When reflecting about the response rates we hypothesized that about 70% of the subjects would respond to HCQ and 35% to placebo [15]. These assumptions were based on our comprehensive literature review which identified 85 patients treated with HCQ between 1984 and 2013 who were found to have a 41% response rate [4]. However, it must be considered that in those publications “response” was primarily a clinical impression and not defined precisely. Complicating, other medications like systemic steroids were often started at the same time as HCQ. Only 16 patients were treated exclusively with HCQ and of these, 88% (14 patients) responded [4]. Such a high response rate might be due in part to a publication bias for positive studies and is very likely further skewed by uncontrolled treatment conditions, undefined response criteria and retrospective analyses. However, if such a high response rate was real, it was very unlikely to have been missed in this study, as only 32 patients would be needed to detect the treatment difference in a post-study calculation using a power of 80% and an alpha levels of 5%. Having all this in mind, we must be aware that there is a chance to incorrectly accept the null hypothesis and falsely rate this treatment negative.

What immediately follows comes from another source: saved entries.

-- ==== Sys2Proof/Certificates/Slice0/Obligations.lean ====
section
/-! DEFINITION. The statements for the provers. Each docstring says what the statement formalises, the rules of spec/ it
follows, and the log entries for what is the model's own choice. -/

open Sys2Proof Sys2Proof.Machine

/-- A step runs the command at the front of the queue on the state with the rest of the queue. The table's rows are whole
steps; the queue is the block's form of a program (log 15). -/
def Obligations.StepRunsFront : Prop :=
  ∀ (c : Instr) (q : List Instr) (s : State), s.pending = c :: q → step s = exec c { s with pending := q }

/-- Model choice: a step on an empty queue lets waiting frames go, and leaves the state when none waits. The model's choice of
log 10: an empty queue idles, and the bridge goes on by itself. -/
def Obligations.StepIdlesOnEmptyQueue : Prop :=
  ∀ (s : State), s.pending = [] →
    step s = .next s.idle ∧ (s.lnk.parked = [] → (∀ p, p < 4 → s.queuedAt p = []) → step s = .next s)

/-- The table gives no row any bits, so no word spells a command. The table lists its rows without bits (log 15). -/
def Obligations.TableRowsHaveNoWords : Prop :=
  ∀ (nbits w : Nat) (s : State), decodeTableWord nbits w = none ∧ s.withFetchWord nbits w = s

/-- No command of the table ends a run in a fault or a refusal. A refused access answers an abort code and a failed descriptor
a status: both are effects (R22, R104). -/
def Obligations.EveryStepGoesOn : Prop :=
  ∀ (s : State), goesOn s

/-- The state after reset: main side in reset, everything off, absent, unconfigured or zero. Values the spec gives for reset
(R9, R21, R391, R428), and the model's own of log 4 (bytes of HBM) and log 12 (signal words). -/
def Obligations.ResetState : Prop :=
  State.reset.pending = [] ∧ State.reset.dict = [] ∧ State.reset.out = [] ∧ State.reset.pwr.inReset = true
  ∧ (∀ i, NMap.get 0 State.reset.ctr.counts i = 0) ∧ (∀ n, State.reset.tb n = 0)
  ∧ (∀ q, (State.reset.queue q).state = .unconfigured ∧ (State.reset.queue q).p = 0 ∧ (State.reset.queue q).c = 0)
  ∧ (∀ k, k < 64 → State.reset.sliceState k = 0)
  ∧ (∀ e, (State.reset.engine e).state = .off ∧ (State.reset.engine e).running = none)
  ∧ (∀ k, k < 8 → State.reset.partState k = 0) ∧ State.reset.sec.watermark = 0x10000000 ∧ State.reset.fw.state = 0
  ∧ State.reset.rg.state = 5 ∧ (∀ g, State.reset.mem.poisoned.contains g = false) ∧ State.reset.compat = false
  ∧ (∀ w, NMap.get 0 State.reset.lnk.words w = 0) ∧ (∀ a, State.reset.readByte a = 0)

/-- Memory has its canonical form at reset. The base of StepKeepsMemoryCanonical. -/
def Obligations.ResetMemoryIsCanonical : Prop := Memory.wf State.reset = true

/-- Every step of every command keeps the canonical form of memory. The canonical form is the model's own: equal memories are
equal data (log 4). -/
def Obligations.StepKeepsMemoryCanonical : Prop :=
  ∀ (s t : State), Memory.wf s = true → step s = .next t → Memory.wf t = true

/-- A step takes exactly the front command from the queue and adds none, whatever the command does. The queue belongs to the
outside (log 15, log 16). -/
def Obligations.StepTakesTheFrontCommand : Prop :=
  ∀ (s t : State), step s = .next t → t.pending = s.pending.tail

/-- A blown debug fuse stays blown over every command, every reset included. The fuse is permanent (R407, Table SEC-9). -/
def Obligations.BlownDebugFuseStaysBlown : Prop :=
  ∀ (s t : State), s.sec.debugFuse = true → step s = .next t → t.sec.debugFuse = true

/-- HBM reads back what is written or zeroed, and reads as before everywhere else. The store under R252 and the scrubber of
R392; for every state, with no premise. -/
def Obligations.HbmReadsBackWhatIsWritten : Prop :=
  ∀ (s : State),
    (∀ (a : Nat) (bs : List Byte), (∀ i (h : i < bs.length), (s.writeMem a bs).readByte (a + i) = bs[i])
      ∧ Memory.sameBut s (s.writeMem a bs) a bs.length)
    ∧ (∀ (a n : Nat), (∀ x, a ≤ x → x < a + n → (s.zeroMem a n).readByte x = 0) ∧ Memory.sameBut s (s.zeroMem a n) a n)

/-- PARTIAL_GRANULE_WRITE stores exactly its bytes, over granule borders too. R252, R260, R262, R388 to R390; the frame of the
store: all of memory outside the stored bytes. -/
def Obligations.StoreWritesOnlyItsBytes : Prop :=
  ∀ (s : State) (m : Requester) (addr : Nat) (data : List Byte), s.mem.poisoned = [] →
    (s.compat = true ∨ s.capped (s.classOf m) = false) →
    (s.mem.feedback.contains (pcOf addr) = false ∨ s.feedbackHolds (s.classOf m) = false) → data ≠ [] →
    State.inHbm (addr + data.length - 1) = true → s.refuses m addr data.length = false →
    ∃ t, exec (.partialGranuleWrite m addr data) s = .next t
      ∧ (∀ i (h : i < data.length), t.readByte (addr + i) = data[i]) ∧ Memory.sameBut s t addr data.length

/-- A dictionary entry reads back what is set, and no other entry changes. The one home of every register of the dictionary
(R21, R24). -/
def Obligations.EntriesReadBack : Prop :=
  ∀ (s : State) (x a i n : Nat) (v : DVal),
    (s.set x a n i).get x a i = n ∧ (s.setVal x a v i).val x a i = v
    ∧ (∀ (y b k : Nat), x < 65536 → y < 65536 → a < 256 → b < 256 → (x, a, i) ≠ (y, b, k) →
      (s.set x a n i).get y b k = s.get y b k ∧ (s.setVal x a v i).val y b k = s.val y b k)

/-- The domain gates every dictionary access, and is checked before the access type. R20, R22 and R23, with the masks of Table
DIC-2. -/
def Obligations.DomainComesBeforeAccessType : Prop :=
  ∀ (s : State) (e : EntryDef), s.fw.tablesLost = false →
    (∀ (a : Access) (x : State.Extra), indexExists a.idx = true → lookupEntry a.idx a.sub = some e →
      e.writeMask &&& Dom.bit a.dom = 0 → s.dictWrite a x = (0x06010000, s))
    ∧ (∀ (d : Dom) (idx sub off len : Nat), indexExists idx = true → lookupEntry idx sub = some e →
      readMask idx &&& Dom.bit d = 0 → s.dictRead d idx sub off len = .error 0x06010000)
    ∧ (∀ (a : Access) (x : State.Extra) (t : State), lookupEntry a.idx a.sub = some e → s.dictWrite a x = (0, t) →
      e.writeMask &&& Dom.bit a.dom ≠ 0)
    ∧ (∀ (d : Dom) (idx sub off len : Nat) (b : List Byte), s.dictRead d idx sub off len = .ok b →
      readMask idx &&& Dom.bit d ≠ 0)
    ∧ (∀ (a : Access) (x : State.Extra) (i : Nat), s.entryFor a.dom a.idx a.sub true = .ok (e, i) → a.mgr = false →
      a.dom = .hypervisor → 0x2C00 ≤ a.idx → a.idx < 0x2D00 → s.get 0x2C00 2 = 2 → s.dictWrite a x = (0x06010000, s))

/-- Counters stop at 2^48 - 1, or wrap modulo 2^32 in compatibility mode, and COMPAT_MODE clears them. Formalises R441 whole.
-/
def Obligations.CountersSaturateOrWrap : Prop :=
  ∀ (s : State),
    (∀ (i n : Nat), s.compat = false →
      NMap.get 0 (s.count i n).ctr.counts i = min (NMap.get 0 s.ctr.counts i + n) (2 ^ 48 - 1)
      ∧ NMap.get 0 (s.count i n).ctr.counts i < 2 ^ 48)
    ∧ (∀ (i n : Nat), s.compat = true →
      NMap.get 0 (s.count i n).ctr.counts i = (NMap.get 0 s.ctr.counts i + n) % 2 ^ 32
      ∧ NMap.get 0 (s.count i n).ctr.counts i < 2 ^ 32)
    ∧ (∀ (i j n : Nat), j ≠ i → NMap.get 0 (s.count i n).ctr.counts j = NMap.get 0 s.ctr.counts j)
    ∧ (∀ (d : Dom) (v i : Nat), s.servesNow (pathOf d) → s.takesNum d 0x2002 1 v i → s.get 0x2601 1 = 0 →
      (∀ e, e < 16 → (s.engine e).state = .off) →
      ∃ t, exec (.compatModeWrite d v) s = .next t ∧ ∀ j, NMap.get 0 t.ctr.counts j = 0)

/-- A time value is seconds, nanoseconds below 10^9 and a 16-bit fraction; TIMESTAMP writes it in 16 B. Formalises R346 whole;
the last clause says which bytes the descriptor TIMESTAMP writes. -/
def Obligations.TimeValues : Prop :=
  ∀ (s : State) (n : Nat) (w : Work) (d : Desc),
    (s.tbBytes n).length = 16
    ∧ field (s.tbBytes n) 0 8 = s.tbSeconds n % 2 ^ 64
    ∧ field (s.tbBytes n) 8 4 < 1000000000
    ∧ field (s.tbBytes n) 14 2 = 0
    ∧ (s.tbSeconds n * 10 ^ 9 + field (s.tbBytes n) 8 4) % 2 ^ 64 = s.tb n
    ∧ (s.base n).value = (s.tbSeconds n * 10 ^ 9 + field (s.tbBytes n) 8 4) * 2 ^ 48 + field (s.tbBytes n) 12 2 * 2 ^ 32
        + (s.base n).value % 2 ^ 32
    ∧ Work.timestamp w d = (w.write (d.fld 255 224) 0 (w.s.tbBytes (d.fld 258 256)) (State.toSerai d 0)).settleState
        (d.fld 255 224)

/-- An element under scale code s is e x 2^(s - 127); scale 0xFF is NaN. Formalises R66 whole. -/
def Obligations.ScaleCodes : Prop :=
  ∀ (v : Machine.Num), scaledElem v 0xFF = .nan
    ∧ (∀ (neg : Bool) (m c : Nat) (e : Int), c ≠ 0xFF →
      scaledElem (.fin neg m e) c = .fin neg m (e + ((c : Int) - 127)))

/-- The 32 blocks of 256 B of an aligned 8 KiB fall on 32 different pseudo-channels. A consequence of the hash of R251: PC =
A[12:8] XOR A[17:13] XOR A[22:18]. -/
def Obligations.ConsecutiveBlocksSpread : Prop :=
  ∀ (row i j : Nat), i < 32 → j < 32 →
    pcOf (8192 * row + 256 * i) < 32
    ∧ (∀ k, k < 256 → pcOf (8192 * row + 256 * i + k) = pcOf (8192 * row + 256 * i))
    ∧ (pcOf (8192 * row + 256 * i) = pcOf (8192 * row + 256 * j) → i = j)

/-- A doorbell is accepted only within both ring bounds; else no count changes and the slice is told. Formalises R200 whole
for an 8-byte write, P in the low and C in the high half (Table QUE-2). -/
def Obligations.DoorbellBounds : Prop :=
  ∀ (s u : State) (q p c : Nat) (v : BitVec 64), u = s.workArrives → q < 262144 → p = v.toNat % 2 ^ 32 → c = v.toNat / 2 ^ 32 →
    ((u.queue q).state ≠ .unconfigured →
      diff32 p (u.queue q).f ≤ 2 ^ (u.queue q).ringLog2 → diff32 (u.queue q).wr c ≤ 2 ^ (u.queue q).cringLog2 → ∃ t : State,
      t = (u.count 324 1).setQueue q { u.queue q with
        p := p, c := c, bells := if p = (u.queue q).p then (u.queue q).bells else (u.queue q).bells ++ [(p, u.now)] }
      ∧ exec (.doorbellWrite (8 * q) true v) s =
        .next (State.needContext { t with pwr := { t.pwr with dwell := false, busyAt := t.now } } q true))
    ∧ ((u.queue q).state ≠ .unconfigured →
      2 ^ (u.queue q).ringLog2 < diff32 p (u.queue q).f ∨ 2 ^ (u.queue q).cringLog2 < diff32 (u.queue q).wr c →
      (∀ k, u.queueOwner q = some k → exec (.doorbellWrite (8 * q) true v) s = .next (u.postEvent k 0x0003 0 q v.toNat))
      ∧ (∀ t, exec (.doorbellWrite (8 * q) true v) s = .next t →
        (t.queue q).p = (s.queue q).p ∧ (t.queue q).c = (s.queue q).c))
    ∧ ((u.queue q).state = .unconfigured →
      (∀ k, u.queueOwner q = some k → exec (.doorbellWrite (8 * q) true v) s = .next (u.postEvent k 0x0003 0 q v.toNat))
      ∧ (u.queueOwner q = none → exec (.doorbellWrite (8 * q) true v) s = .next u))

/-- What SKEOT_LOAD answers: denied, invalid, already running, in progress, or success. R430 and R431; which image ranges
count as general HBM is log 54, the STATE of a worker log 85. -/
def Obligations.LoadCallAnswers : Prop :=
  ∀ (s : State) (mode : HartMode) (addr len node : Nat), ∃ t : State,
    exec (.skeotLoad mode addr len node) s = .next (t.emit (.sbi
      (if mode ≠ .hs then -4 else if s.nodeOk node = false then -3 else if (s.fwOf node).1.1 = 2 then -6
        else if (s.fwOf node).1.1 = 1 ∨ (s.fwOf node).1.1 = 3 then -7
        else if (s.fwOf node).2.imageOk addr len = false then -3 else 0) 0))
    ∧ (mode ≠ .hs ∨ s.nodeOk node = false → t = s)

/-- Raising the secure watermark takes effect at once, cancels a scrub, and bad values are refused. Formalises R391 and R393.
-/
def Obligations.WatermarkRaisesAndScrubs : Prop :=
  ∀ (s : State) (d : Dom) (v i : Nat), s.servesNow (pathOf d) → s.takesNum d 0x2D01 1 v i →
    (s.sec.watermark ≤ v → v ≤ s.get 0x2D01 3 → v ≤ 0x05BFFFFFFF → v % 67108864 = 0 →
      ∃ t : State, exec (.secureWatermarkRaise d v) s = .next (t.answered d) ∧ t.sec.watermark = v ∧ t.sec.target = none)
    ∧ (v < s.sec.watermark → s.sec.target ≠ none →
      exec (.secureWatermarkLower d v) s = .next (s.roused.emit (.answer (pathOf d) 0x08000A03 [])))
    ∧ (s.sec.watermark ≤ v → s.get 0x2D01 3 < v ∨ 0x05BFFFFFFF < v ∨ v % 67108864 ≠ 0 →
      exec (.secureWatermarkRaise d v) s = .next (s.roused.emit (.answer (pathOf d) 0x08000A02 [])))
    ∧ (v < s.sec.watermark → s.sec.target = none → s.get 0x2D01 3 < v ∨ 0x05BFFFFFFF < v ∨ v % 67108864 ≠ 0 →
      exec (.secureWatermarkLower d v) s = .next (s.roused.emit (.answer (pathOf d) 0x08000A02 [])))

Additionally to the limitations listed further issues need to be considered. First, based on a Delphi process involving chILD experts [3], we chose a treatment duration of four weeks to determine the response to the study drug. However also after 8 weeks of HCQ treatment (Group D) there were no more responders (data not shown). Longer term treatments could be investigated in future trials. Second, the wide range of chILD diagnoses reported to respond to HCQ [4] and included into the study could mask strong responses in certain conditions. However we did not identify response clusters in molecularly or histologically defined chILD sub-entities (data not shown). Whereas in adults with interstitial lung disease, lumping approaches to assess drug effects are common practice [16], a gene and mutation specific treatment of patients based on strong in vitro evidence was very successful in cystic fibrosis [17, 18]. Unfortunately, to date there is no relevant in vitro test for HCQ linking it to lung disease [5]. In ABCA3 deficiency, an important chILD subgroup, this approach has been shown to be effective for some compounds [19, 20].

Currently an industry sponsored phase 3 trial of nintedanib in children with fibrosing chILD (ClinicalTrials.gov: NCT04093024) is ongoing, aiming to include at least 30 patients [21]. This points out the extraordinary logistic effort and financial power necessary to recruit such a relatively small number of subjects in this condition.

Conclusions

For the first time this study has generated controlled evidence on the effect size of HCQ treatment in chILD. Disappointingly and considering the many precautions indicated above, we suggest that the past optimistic appraisal of HCQ in chILD needs to be revised. In every instance it is prescribed to children its efficacy should be assessed repeatedly and quantitatively, the length of treatment needs to be limited to reasonable periods, and the patient is best followed in a chILD-register for future data aggregation [2].